Wäre das Parlament ein Unternehmen, hätte es ein Problem: kein Mutterschaftsurlaub, keine Elternzeit und – oh Wunder – ein Mangel an jungen Frauen. Die normalen Standards der Arbeitswelt müssen auch in der Politik gelten. Ein Kommentar.
Bei jeder Wahl ist es das gleiche Spektakel: Die Parteien suchen verzweifelt nach potenziellen Kandidatinnen. Alte weiße Männer gibt es im Überfluss, doch es fehlt an jungen Frauen, die bereit sind, ein Mandat zu übernehmen. Und dann wird gerätselt, woran das wohl liegen mag. Trauen sie sich etwa nicht?
Die Debatte über Mutterschaftsurlaub und Elternzeit für Mandatsträgerinnen zeigt, dass die Antwort banaler ist. Im Parlament, in der Regierung und in Gemeinderäten ist Familienplanung ein Fremdwort. Junge Mütter (oder Väter) sind völlig auf sich allein gestellt – es gibt keine Regeln, keine Unterstützung und kein Interesse für ihre Sorgen. Wäre die Politik ein Unternehmen, dann würde sich niemand wundern, warum dort niemand arbeiten will.
Unrealistische Forderungen an Politikerinnen
Ein Unternehmen, in dem argumentiert wird, eine Frau müsse sich eben zwischen Karriere und Kindern entscheiden, gilt zu Recht als hinterwäldlerisch. Wer fordert, dass Politikerinnen ihren Kinderwunsch nach Legislaturperioden ausrichten, hat ein komisches Verständnis davon, wie Beruf und Familie vereinbar sein sollten.
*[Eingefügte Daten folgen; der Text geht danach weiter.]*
/-! ### Faults -/

/-- R154: the usage faults. A second send and a foreign write during a send are CONCURRENT_SEND; overlapping calls on
one receiver are CONCURRENT_RX; the consumer's call on the receiver that is emitting is REENTRANT_RX; no further step
clears a fault. -/
def Obligations.UsageFaults : Prop :=
  (∀ (s : State) (p : List Byte), s.tx.busy = true → exec (.txSendFrame p) s = .fault .concurrentSend) ∧
  (∀ (s : State) (v : Byte), s.rx.emitting = true → exec (.rxOnByte v) s = .fault .concurrentRx) ∧
  (∀ (s : State) (k : Nat) (rest : List Input) (tx : Transmitter),
    s.txs.get? k = some tx → tx.busy = true →
    (∀ p, s.inputs = .sendFrame k p :: rest → step s = .fault .concurrentSend) ∧
    (∀ x, s.inputs = .foreignWrite k x :: rest → step s = .fault .concurrentSend)) ∧
  (∀ (s : State) (r : Nat) (rest : List Input) (rx : Receiver), s.rxs.get? r = some rx →
    (∀ v, s.inputs = .rxOverlap r v :: rest → step s = .fault .concurrentRx) ∧
    (∀ v turn, s.inputs = .rxByte r v turn :: rest → rx.emitting = true → step s = .fault .concurrentRx) ∧
    (∀ v, s.inputs = .consumerByte r v :: rest → rx.emitting = true → step s = .fault .reentrantRx)) ∧
  ∀ (s : State) (f : Fault) (n : Nat), step s = .fault f → Sys2Proof.core.run (n + 1) s = .fault f

/-- 60_exceptions section 3: no instruction faults but a second send and an overlapping byte, and none is refused. -/
def Obligations.OnlyUsageFaults : Prop :=
  ∀ (i : Instr) (s : State),
    (∀ f, exec i s = .fault f →
      (∃ p, i = .txSendFrame p) ∧ s.tx.busy = true ∧ f = .concurrentSend ∨
      (∃ v, i = .rxOnByte v) ∧ s.rx.emitting = true ∧ f = .concurrentRx) ∧
    ∀ r, exec i s ≠ .refused r

/-- 60_exceptions section 7 (duties and liberties): a step on an input completes exactly when the input keeps the
environment's duties, and it consumes that input; whatever byte, payload or answer it carries. Which broken duty faults
and which is refused is R154 and, for the rest, the model's choice (log entry 11). -/
def Obligations.DutiesKeptCompletes : Prop :=
  ∀ (s : State) (e : Input) (rest : List Input), s.inputs = e :: rest →
    (dutyKept s e = true → ∃ t : State, step s = .next t ∧ t.inputs = rest) ∧
    (dutyKept s e = false → ∀ t : State, step s ≠ .next t)

/-! ### The machine -/

/-- The step runs the instruction its input comes to (log entry 1, the model's choice of how inputs reach the block): a
byte is RX.ON_BYTE on its receiver, a call is TX.SEND_FRAME or CRC.UPDATE, and an `ok` that leaves a payload or FCS byte
next is PUT of that byte, decoded. That `tx.pending`, the CRC and the position (stage and left, log entry 6) move, and
the PUT runs, in the step of the `ok` is the model's choice too (log entry 21). -/
def Obligations.StepRunsDecodedInstruction : Prop :=
  ∀ (s : State) (rest : List Input),
    (∀ r v turn q, s.inputs = .rxByte r v turn :: rest → s.rxs.select r = some q →
      step s = exec (.rxOnByte v) { s with inputs := rest, rxs := q, consumer := turn }) ∧
    (∀ k p q, s.inputs = .sendFrame k p :: rest → s.txs.select k = some q →
      step s = exec (.txSendFrame p) { s with inputs := rest, txs := q }) ∧
    (∀ c b, s.inputs = .crcUpdate c b :: rest → step s = exec (.crcUpdate c b) { s with inputs := rest }) ∧
    ∀ k q, s.inputs = .answer k .ok :: rest → s.txs.select k = some q → q.cur.busy = true →
      q.cur.second = none →
      (∀ b l, q.cur.stage = .payload → q.cur.left = b :: l →
        step s = exec (decodeTxb b)
          { s with inputs := rest
                   txs := { q with cur := { q.cur with
                     pending := q.cur.pending.tail, crc := update q.cur.crc b, left := l } } }) ∧
      (q.cur.stage = .payload → q.cur.left = [] →
        step s = exec (decodeTxb (lowByte (fcs q.cur.crc)))
          { s with inputs := rest
                   txs := { q with cur := { q.cur with
                     pending := q.cur.pending.tail, stage := .fcs, left := [highByte (fcs q.cur.crc)] } } }) ∧
      (∀ b l, q.cur.stage = .fcs → q.cur.left = b :: l →
        step s = exec (decodeTxb b)
          { s with inputs := rest
                   txs := { q with cur := { q.cur with pending := q.cur.pending.tail, left := l } } })

/-- A word placed for the next step is the instruction that step runs (log entries 1 and 13): an RXW word on the
addressed receiver, a TXB byte in the addressed transmitter's send. -/
def Obligations.PlacedWordRuns : Prop :=
  (∀ (s : State) (w : RxWord),
    step (s.withFetchWord 9 w.toNat) =
      exec (decodeRxw w)
        { s with rxs := { s.rxs with cur := { s.rx with esc := rxWordEsc w, emitting := false } }
                 consumer := .returnsAtOnce }) ∧
  ∀ (s : State) (b : Byte),
    step (s.withFetchWord 8 b.toNat) =
      exec (decodeTxb b)
        { s with txs := { s.txs with cur := { s.tx with
            busy := true, pending := stuff b ++ [0x7E], stage := .fcs, left := [], second := none } } }

/-- 60_exceptions R163 says that with no input there is no step to take; that a step of the model then answers the same
state is the model's choice (log entry 14). -/
def Obligations.IdleWithoutInput : Prop :=
  ∀ s : State, s.inputs = [] → step s = .next s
Gerade in Luxemburg ist Politik in der Realität ein Beruf und keine Aufgabe, die für begrenzte Zeit ausgeübt wird. Da greift das Argument der Familienministerin und DP-Präsidentin Corinne Cahen nicht, dass ein Mandat eben kein Arbeitsverhältnis sei. Das ist eine Ausrede, die sich auf Formalitäten stützt.
Wer ins Parlament oder gar die Regierung will, muss die Ochsentour durchstehen. Eine junge Politikerin wird sich in der Regel parteiintern engagieren, ein kommunales Mandat ergattern, sich einen Namen machen und schließlich einen nationalen Wahlkampf erfolgreich bewältigen. Können wir dann ernsthaft fordern, dass sie als Abgeordnete zurücktritt, wenn sie schwanger wird und damit ihre politische Karriere faktisch beendet?
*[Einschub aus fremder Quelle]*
-- ==== Sys2Proof/Tests/Slice0.lean ====
section
/-! SUPPORT. The model's own tests: ill-formed terms refused, decoding of words written out from 30_encoding, one step
of each instruction against 95_test_vectors or a rule's example, and a witness for the hypotheses of each statement. -/

namespace Sys2Proof.Tests

open Sys2Proof.Machine Sys2Proof.Config

/-! ### WellFormed: terms that stand for no word (30_encoding R61, R62) -/

theorem test_illFormed_escData_flag : (Instr.rxEscData 0x7E).wellFormed = false := by decide
theorem test_illFormed_data_flag : (Instr.rxData 0x7E).wellFormed = false := by decide
theorem test_illFormed_data_esc : (Instr.rxData 0x7D).wellFormed = false := by decide
theorem test_illFormed_literal_flag : (Instr.txPutLiteral 0x7E).wellFormed = false := by decide
theorem test_illFormed_literal_esc : (Instr.txPutLiteral 0x7D).wellFormed = false := by decide

/-! ### Decoding: words written out from 30_encoding R60 to R62 -/

/-- RXW: bit 8 is esc = 0, then 7E. -/
theorem test_decode_rxFlag : decodeTableWord 9 0b0_0111_1110 = some .rxFlag := by decide
theorem test_decode_rxFlagAbort : decodeTableWord 9 0b1_0111_1110 = some .rxFlagAbort := by decide
theorem test_decode_rxEsc : decodeTableWord 9 0b0_0111_1101 = some .rxEsc := by decide
/-- 7D while an escape is pending is data (R61). -/
theorem test_decode_rxEscData : decodeTableWord 9 0b1_0111_1101 = some (.rxEscData 0x7D) := by decide
theorem test_decode_rxData : decodeTableWord 16 0b0_0101_1110 = some (.rxData 0x5E) := by decide
theorem test_decode_txPutEscapedEsc : decodeTableWord 8 0b0111_1101 = some .txPutEscapedEsc := by decide
theorem test_decode_txPutEscapedFlag : decodeTableWord 8 0b0111_1110 = some .txPutEscapedFlag := by decide
theorem test_decode_txPutLiteral : decodeTableWord 8 0b0101_1101 = some (.txPutLiteral 0x5D) := by decide
theorem test_decode_refused :
    decodeWord 9 512 = .error (.wordTooWide 9 512) ∧ decodeWord 32 0 = .error (.noSuchFormat 32) := by decide
/-- The operations have no bit encoding (R60). -/
theorem test_operations_no_bits :
    encode (.crcUpdate 0 0) = none ∧ encode (.rxOnByte 0) = none ∧ encode (.txSendFrame []) = none := by decide

/-! ### One step of each instruction -/

/-- A state with one receiver, one transmitter and these inputs to come. -/
def stateOf (rx : Receiver) (tx : Transmitter) (inputs : List Input) : State :=
  { State.reset with
    rxs := { State.reset.rxs with cur := rx }, txs := { State.reset.txs with cur := tx }, inputs := inputs }

/-- A receiver with MRU 64 and these registers. -/
def rxWith (length : Nat) (crc : Crc) (esc : Bool) : Receiver :=
  { Receiver.create 64 with length := length, crc := crc, esc := esc }

/-- The payload of V-TX-1 and V-RX-1: `01 .. 0E`. -/
def v1Payload : List Byte :=
  [0x01, 0x02, 0x03, 0x04, 0x05, 0x06, 0x07, 0x08, 0x09, 0x0A, 0x0B, 0x0C, 0x0D, 0x0E]

/-- The receiver after the 16 stored bytes of V-RX-1: `01 .. 0E 4C 2A`. -/
def goodRx : Receiver :=
  (v1Payload ++ [0x4C, 0x2A]).foldl Receiver.store (Receiver.create 64)

/-- A state in which a receiver instruction runs. -/
def rxState (rx : Receiver) : State :=
  stateOf rx .idle []

/-- A transmitter that has offered the opening FLAG of the frame of `p`. -/
def sending (p : List Byte) : Transmitter :=
  { busy := true, crc := 0xFFFF, pending := encodeFrame p, stage := .payload, left := p, second := none }

/-- Length, CRC and escape flag after an instruction. -/
def rxAfter (i : Instr) (rx : Receiver) : Option (Nat × Crc × Bool) :=
  match exec i (rxState rx) with
  | .next t => some (t.rx.length, t.rx.crc, t.rx.esc)
  | _ => none

/-- One cell of the buffer after an instruction. -/
def cellAfter (i : Instr) (rx : Receiver) (k : Nat) : Option Byte :=
  match exec i (rxState rx) with
  | .next t => Memory.read t.rx.buf k
  | _ => none

/-- What an instruction shows. -/
def shownBy (i : Instr) (s : State) : Option (List Output) :=
  match exec i s with
  | .next t => some t.outputs
  | _ => none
Eine Frage der Organisation
Der berechtige Einwand lautet: Wie soll eine Elternzeit rein praktisch aussehen? Wird eine Abgeordnete (oder Abgeordneter) während seiner Auszeit ersetzt? Wenn ja, ist das demokratisch? Wenn nein, überfordert das die Kollegen?
Das sind legitime Fragen, doch die Politik fordert von Unternehmen, die weit weniger als 60 Mitarbeiter haben, mit dem Fehlen junger Eltern klarzukommen. Es wäre vermessen, wenn das Parlament das als unmöglich deklariert, was andere Organisationen jeden Tag stemmen.
Wenn es gerade nicht um Frauen und Kinderkriegen geht, dann sind Politiker sehr erfinderisch: Sie splitten Mandatszeiten, missachten Reihenfolgen beim Wahlergebnis oder nehmen einen zurückgetretenen Staatssekretär wieder ins Parlament auf. Und es geht tatsächlich: Die Differdinger Schöffin Laura Pregno (Déi Gréng) lässt sich während sechs Monaten von einer Gemeinderätin vertreten.
Ein Zeichen gegen die Familienfeindlichkeit setzen
Politik als Beruf ist familienfeindlich. Sitzungen und Versammlungen bis spät abends, „Dëppefester“ am Wochenende und die geforderte, permanente Erreichbarkeit lassen wenig Raum für Partner und Kinder. Das ging lange Zeit, weil der Mann sich auf seine Karriere konzentrierte, während zu Hause seine Frau den Nachwuchs großzog.
Das ist kein Modell für die Zukunft. Wir brauchen ein Parlament, das die Gesellschaft möglichst widerspiegelt. Das ist in vielen Hinsichten schwierig, doch eine Elternzeit für Abgeordnete einzuführen ist einfach. Damit wäre zumindest die Botschaft an Eltern mit Kleinkindern klar: Bitte engagiert euch!